The practical implication is concerning. The United States is the world's largest funder of global health security. If the U.S. itself has internal vulnerabilities, that compounds the problems it's trying to help other countries solve.
Time Is the Enemy
Ebola teaches a brutal lesson about speed. Reporting from the Associated Press has reinforced what happened in 2014: the difference between containing an outbreak and watching it spread across multiple countries is often just days, not weeks.
This is the core argument for investing in detection and response systems during the quiet years between outbreaks — when no one is paying attention and no one wants to spend money. If you wait until an outbreak appears, you've already lost the critical window.
A New Global Deal With Missing Pieces
In May 2025, the World Health Organization's member countries adopted a historic pandemic accord — a formal agreement that took more than three years to negotiate.
The accord creates new rules about how countries should prepare, share information about new diseases, and watch for outbreaks. But as Reuters reported at the time, two crucial pieces are still incomplete: money to make it work, and a plan to make sure poor and middle-income countries can actually get vaccines and treatments when they need them.
The equity problem isn't just about fairness. It's operationally essential. If people in the outbreak zone can't access vaccines because they're expensive or scarce, the virus doesn't stay contained to that zone. The 2014 Ebola crisis proved this in real time, at terrible human cost.
The accord is real progress. Whether it actually solves the vaccine access problem depends on details still being negotiated in 2026 — a gap that matters.
Where the System Still Breaks
Looking at all the evidence together — the regional health assessments, the vaccine review, the U.S. government warnings, and the pandemic accord negotiations — a consistent pattern emerges.
Detection systems in West Africa have gotten better but remain fragile. Vaccines exist but are trapped by manufacturing and storage problems. The U.S. pipeline for developing next-generation tools has workforce shortages. The new global agreement has good intentions but incomplete financing and equity mechanisms.
None of this means the last decade was wasted. Integrated disease surveillance systems across the region have been strengthened. The Africa CDC, created in 2017 directly because of Ebola, has proven itself a credible institution — its role during COVID-19 showed it wasn't just a symbolic creation. The 2018–2020 Ebola outbreak in the Democratic Republic of Congo showed that targeted vaccination campaigns can work even in difficult conditions.
The architecture is better than it was. It is not yet reliable. The difference between those two states is what all the recent assessments, recommendations, and negotiations are trying to close.
What Happens Now
The immediate question for health officials and policymakers in 2026 is straightforward: will the pandemic accord actually unlock the money and vaccine access mechanisms before the next major outbreak hits? History suggests cautious optimism mixed with caution. International health agreements have repeatedly shown they can create frameworks. They have repeatedly struggled to convert those frameworks into guaranteed funding that actually flows when needed.

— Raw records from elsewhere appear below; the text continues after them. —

-- ==== Sys2Proof/Machine/State.lean ====
section
/-! DEFINITION. The state of one engine (spec/10_state.md R20), the host's moves, the state after reset (R36), and the
reasons a step can stop. -/

namespace Sys2Proof.Machine

/-- `BSTATE`, the phase of the block buffer (spec/10_state.md R30). -/
inductive Phase
  /-- 0: `BLK` holds no live block. -/
  | empty
  /-- 1: data bits placed, parity slots hold zero placeholders. -/
  | reserved
  /-- 2: parity written. -/
  | encoded
  /-- 3: a received block loaded. -/
  | received
  /-- 4: `SYND` holds this block's syndrome. -/
  | checked
  /-- 5: correction policy applied. -/
  | corrected
deriving DecidableEq, Repr

/-- `STATUS`, the status code of the most recent operation (spec/10_state.md R27, spec/60_exceptions.md R217). -/
inductive Status
  /-- 0: the operation completed. -/
  | ok
  /-- 1: `mode < 1`. -/
  | invalidMode
  /-- 2: `mode > MODE_MAX`. -/
  | modeUnsupported
  /-- 3: the word is not an operation. -/
  | illegalCommand
  /-- 4: no configuration, or wrong `BSTATE`. -/
  | sequenceError
  /-- 5: no whole chunk or block left. -/
  | underrun
  /-- 6: a buffer would exceed `CAP_BITS`. -/
  | capacityExceeded
deriving DecidableEq, Repr

/-- The three buffer spaces, each "a finite sequence with a current length" (spec/20_memory.md R50). A list is the
canonical form of such a sequence: equal spaces are equal lists (log 6). -/
structure Memory where
  /-- `MSG`, the message bytes (R51). -/
  msg : List Byte
  /-- `PAY`, the payload bits (R52). -/
  pay : List Bit
  /-- `BITS`, the encoded stream (R53). -/
  bits : List Bit
deriving DecidableEq, Repr

/-- What the host can do between two operations (spec/10_state.md R33, spec/20_memory.md R62, spec/70_reset_and_hazards.md
R240). DESIGN CHOICE (log 1): the moves still to come are a list in the state. -/
inductive HostMove
  /-- Issue a command word (spec/30_encoding.md R80). -/
  | issue (w : Command)
  /-- Replace the whole content of `MSG` (R62). -/
  | writeMsg (m : List Byte)
  /-- Replace the whole content of `BITS` (R62). -/
  | writeBits (b : List Bit)
  /-- Apply reset between operations (R240). -/
  | reset
deriving DecidableEq, Repr

/-- The registers and spaces of spec/10_state.md R20, and two fields of the model's own: `params` (log 3), `host`
(log 1). -/
structure State where
  /-- `MODE_MAX` and `CAP_BITS`: parameters, written by no step. -/
  params : Params
  /-- `MODE`; 0 means not configured (R21). -/
  mode : Nat
  /-- `PCOUNT` (R22). -/
  pcount : Nat
  /-- `BLEN` (R23). -/
  blen : Nat
  /-- `BLK` (R24): list index `q - 1` is cell `BLK[q]`; a cell beyond the list holds 0, and the list does not end in 0
  (log 5). -/
  blk : List Bit
  /-- `BSTATE` (R30). -/
  bstate : Phase
  /-- `SYND` (R25). -/
  synd : Nat
  /-- `UERR` (R26). -/
  uerr : Nat
  /-- `PRD` (R28). -/
  prd : Nat
  /-- `BRD` (R29). -/
  brd : Nat
  /-- `STATUS` (R27). -/
  status : Status
  /-- The buffer spaces `MSG`, `PAY`, `BITS`. -/
  mem : Memory
  /-- The host's moves still to come, the next one first. -/
  host : List HostMove
deriving DecidableEq, Repr

/-- Reset of an engine built with parameters `p` (spec/10_state.md R36, spec/70_reset_and_hazards.md R240), the host still
to make `moves`. The cells of `BLK` are "unspecified" there; here all hold 0: DESIGN CHOICE (log 4), unsafe. -/
def State.powerOn (p : Params) (moves : List HostMove) : State :=
  { params := p
    mode := 0
    pcount := 0
    blen := 0
    blk := []
    bstate := .empty
    synd := 0
    uerr := 0
    prd := 0
    brd := 0
    status := .ok
    mem := ⟨[], [], []⟩
    host := moves }

/-- The machine right after reset (R36), with the parameters of `Params.standard` (log 3) and no host move pending
(log 1). -/
def State.reset : State := State.powerOn Params.standard []

/-- Reasons the machine stops with a fault. No operation raises one: the spec's faults are status codes after which the
engine "accepts any operation" (spec/60_exceptions.md R218, R220; log 8). -/
inductive Fault
  /-- Raised by the step when the HOST replaces `MSG` or `BITS` by more than `CAP_BITS` bits, elements the space does
  not have (spec/20_memory.md R51, R53). DESIGN CHOICE (log 7), safe: the spec gives such a write no effect. -/
  | hostWritePastCapacity
deriving DecidableEq, Repr

/-- Reasons the machine refuses. -/
inductive Refusal
  /-- Raised by an arm of `exec` whose instruction has no meaning yet; no arm does so. Safe. -/
  | notModelled (mnemonic : String)
deriving DecidableEq, Repr

end Sys2Proof.Machine
end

When the West African Health Organization publishes the findings from its 2024 workshop, it will provide the clearest public picture yet of how prepared the region actually is. For anyone responsible for health planning — whether in national governments, international organizations, or vaccine development — that assessment becomes the ground-truth against which to test their plans.
Speed will determine outcomes. The system is better. The vulnerabilities are known. The opportunity to fix them is now — as it always is.